Develop ethical frameworks that outline the responsible use of these technologies.
Promote education, awareness and transparency about the capabilities and use of these technologies.
Stricter enforcement of intellectual property rights and cybersecurity measures.

Industry Applications

Application of MaskGIT in Photoshop for Enhanced Image Editing

MaskGIT could be integrated into Photoshop as a feature for automated image extrapolation. This would allow users to extend the borders of an image seamlessly, generating new content that matches the style and context of the original image.
With its class-conditional manipulation capabilities, MaskGIT could be used to intelligently replace or alter objects within an image. For instance, users could select an object and have MaskGIT replace it with a different object of the same class, maintaining the overall coherence of the image.
MaskGIT could enhance Photoshop's existing inpainting tools by providing more context-aware and coherent fill options. This would be particularly useful for restoring old photos or removing unwanted elements from images.
MaskGIT's ability to generate high-quality, high-resolution images could be utilized in Photoshop for tasks that require enlarging images without losing detail or for creating large-format designs.

Follow-on Research

Advanced Tokenization Techniques for Improved Image Synthesis

The authors mention that they employ the same tokenization technique as VQGAN. VQGAN applies vector quantization to the output of the GAN, which divides the continuous-valued image into a fixed number of discrete codebook vectors.
They also mention there is opportunity for potential improvements to the tokenization step to future work.
Reference paper: Yu, Jiahui, et al. "Vector-quantized image modeling with improved vqgan" arXiv preprint arXiv:2110.04627 (2021).
The authors of the above paper suggest taking this approach one step further by replacing both the CNN encoder and decoder with Vision Transformer (ViT) In addition, they introduce a linear projection from the output of the encoder to a low-dimensional latent variable space for lookup of the integer tokens.

Peer-Review - Rakshak

The paper introduces MaskGIT, a bidirectional transformer model for image synthesis. The model excels in various tasks, including class-conditional image synthesis, manipulation, and extrapolation. It showcases significant improvements over existing methods in terms of quality, speed, and diversity of generated images. The model's iterative decoding method enhances efficiency, requiring fewer steps compared to traditional autoregressive methods, and its bidirectional self-attention mechanism allows for richer context utilization.
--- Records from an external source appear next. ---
/-- R168 (90 conflict C5): the length gate changes nothing of the result that the scan would not also give. -/
def Obligations.LengthGateNeverChangesTheResult : Prop :=
  ∀ d : List Byte, d.length < 64 →
    (scanRecords d (d.length / 32)).mode ≠ some 6 ∨ (scanRecords d (d.length / 32)).entry = none

/-! ### The step machine computes them -/

/-- R80, R90 to R93: phase DEC, from the state START leaves, appends exactly what BlockDecode gives for each chunk
in order, in at most `129 * ceil(LEN / 144) + 1` steps, and changes nothing else. -/
def Obligations.DecPhaseComputesThePreStream : Prop :=
  ∀ s : State, s.ph = .dec → s.cb = 0 → s.bc = 0 → s.stream = [] → s.sl = 0 →
    ∃ k, k ≤ 129 * chunkCount s.len + 1 ∧
      Host.Core.run core k s = .next { s with
        ph := .xor, cb := 144 * chunkCount s.len, bc := 0,
        stream := Memory.ofBytes (preStream s.inputBytes), sl := (preStream s.inputBytes).length }

/-- R105, R107: phase XOR rewrites the stream to XorDec of it in exactly `max(SL - 32, 0) + 1` steps, and changes
nothing else. -/
def Obligations.XorPhaseComputesXorDec : Prop :=
  ∀ (s : State) (p : List Byte), s.ph = .xor → s.xi = 32 → s.stream = Memory.ofBytes p → s.sl = p.length →
    Host.Core.run core (s.sl - 32 + 1) s =
        .next { s with ph := .scan, xi := max 32 s.sl, stream := Memory.ofBytes (xorDec p) } ∧
      ∀ j, j ≤ s.sl - 32 → ∃ u, Host.Core.run core j s = .next u ∧ u.ph = .xor

/-- R110, R112, R137: phase SCAN ends the run with Extract of the stream, after 1 step when `SL < 64` and after
exactly `floor(SL / 32) + 1` steps otherwise, with the stream as it was. -/
def Obligations.ScanPhaseComputesExtract : Prop :=
  ∀ (s : State) (d : List Byte), s.ph = .scan → s.ri = 0 → s.mode = none → s.entry = none → s.exit = none →
    s.stream = Memory.ofBytes d → s.sl = d.length →
    ∃ t, Host.Core.run core (if s.sl < 64 then 1 else s.sl / 32 + 1) s = .next t ∧
      t = { s with ph := .done, ri := t.ri, mode := t.mode, entry := t.entry, exit := t.exit, res := t.res } ∧
      resultInts t.res = extract d ∧
      (64 ≤ s.sl → t.mode = (scanRecords d (s.sl / 32)).mode ∧
        t.entry.map Fix.ints = (scanRecords d (s.sl / 32)).entry ∧
        t.exit.map Fix.ints = (scanRecords d (s.sl / 32)).exit) ∧
      (s.sl < 64 → t.mode = none ∧ t.entry = none ∧ t.exit = none) ∧
      ∀ j, j < (if s.sl < 64 then 1 else s.sl / 32 + 1) →
        ∃ u, Host.Core.run core j s = .next u ∧ u.ph = .scan

/-- R9, R138, R152: a run started by START reaches DONE for every input, with the stream and the result the
functions give, and stays there. The bound is R138's count and one step more, the one that takes up the request
bit, which is the model's own (log entry 3); that DONE then waits step by step is its choice too. -/
def Obligations.RunComputesTop : Prop :=
  ∀ s : State, s.ph = .idle ∨ s.ph = .done → s.startReq = true →
    ∀ n, runBound s.inputBytes ≤ n →
      ∃ t, Host.Core.run core n s = .next t ∧ t.ph = .done ∧
        t.stream = Memory.ofBytes (xorDec (preStream s.inputBytes)) ∧
        t.sl = (preStream s.inputBytes).length ∧
        resultInts t.res = top s.inputBytes ∧ t.inp = s.inp ∧ t.len = s.len

/-- R6, R31, R57: what the host sees at the end of a run is a function of the input alone: whatever an earlier run
left, two runs on the same input show the same. The host sees `RES`, `SL` and `S` at DONE; that it sees nothing of
them elsewhere, nor at DONE while its START is outstanding, is the model's choice (log entry 4). -/
def Obligations.RunDependsOnTheInputAlone : Prop :=
  (∀ s : State,
    (s.ph = .done → s.startReq = false → s.hostView.atDone = some (s.res, s.sl, s.stream)) ∧
    (s.ph ≠ .done ∨ s.startReq = true → s.hostView.atDone = none)) ∧
  ∀ s r : State, s.ph = .idle ∨ s.ph = .done → r.ph = .idle ∨ r.ph = .done →
    s.startReq = true → r.startReq = true → s.inputBytes = r.inputBytes →
    ∀ n m, runBound s.inputBytes ≤ n → runBound s.inputBytes ≤ m →
      ∃ t u, Host.Core.run core n s = .next t ∧ Host.Core.run core m r = .next u ∧
        t.ph = .done ∧ t.hostView = u.hostView ∧ t.hostView.atDone = some (t.res, t.sl, t.stream)

/-! ### The rendering of a coordinate -/

/-- R134, R135: the rendering of a nonzero coordinate is the normal binary64 number nearest to its exact degrees,
ties to even, with its sign; zero gives `+0.0`. The bit layout is the model's, from the family of IEEE formats
(log entry 10). -/
def Obligations.Binary64IsTheNearestNumber : Prop :=
  binary64 0 = 0 ∧
  ∀ raw : Raw, raw ≠ 0 →
    ∃ q f : Nat, 2 ^ 52 ≤ q ∧ q < 2 ^ 53 ∧ 1 ≤ f ∧ f ≤ 2046 ∧
      (binary64 raw).toNat = (if raw.toInt < 0 then 2 ^ 63 else 0) + f * 2 ^ 52 + (q - 2 ^ 52) ∧
      (∀ (q' : Nat) (e' : Int), q' < 2 ^ 53 →
        |(q : Rat) * 2 ^ ((f : Int) - 1075) - (|degrees raw|)| ≤ |(q' : Rat) * 2 ^ e' - (|degrees raw|)|) ∧
      (∀ (q' : Nat), q' < 2 ^ 53 → q' ≠ q →
        |(q : Rat) * 2 ^ ((f : Int) - 1075) - (|degrees raw|)| =
          |(q' : Rat) * 2 ^ ((f : Int) - 1075) - (|degrees raw|)| → q % 2 = 0)
end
Overall Score: 7.5/10 (Strong Accept)

Strengths

MaskGIT's parallel decoding approach is a groundbreaking improvement over traditional sequential methods, significantly accelerating the image generation process.
The paper presents a thorough analysis of the output quality and diversity, substantiated by metrics like FID and IS.
The paper explores the limitations of the proposed model, especially in complex or edge-case scenarios, which is crucial for a balanced understanding.

Weaknesses

The paper does not discusses the model's potential for negative societal impacts and it could provide more details on how these impacts could be mitigated.
The discussion on the scalability of the model and its ability to generalize across various datasets is not adequately covered.

Peer-Review - Deepak

Overall Score: 8/10 (Strong Accept)

Strengths

The paper introduces a novel approach to image synthesis, particularly in its use of bidirectional transformers for MVTM and its efficient parallel decoding technique.
Technically sound with well-supported claims. The experiments demonstrate MaskGIT's superiority over existing models in terms of image quality and synthesis speed.
The paper is clearly written and well-organized, particularly in explaining complex concepts like MVTM and iterative decoding.
Demonstrated proficiency in a range of tasks (class-conditional synthesis, image manipulation, and extrapolation) indicates the model's versatility and wide applicability.

Weaknesses

There's a need for a more comprehensive exploration of the model's limitations and potential areas for improvement.
The impact of MaskGIT in practical applications beyond the scope of the experiments could be more deeply explored to underline its significance.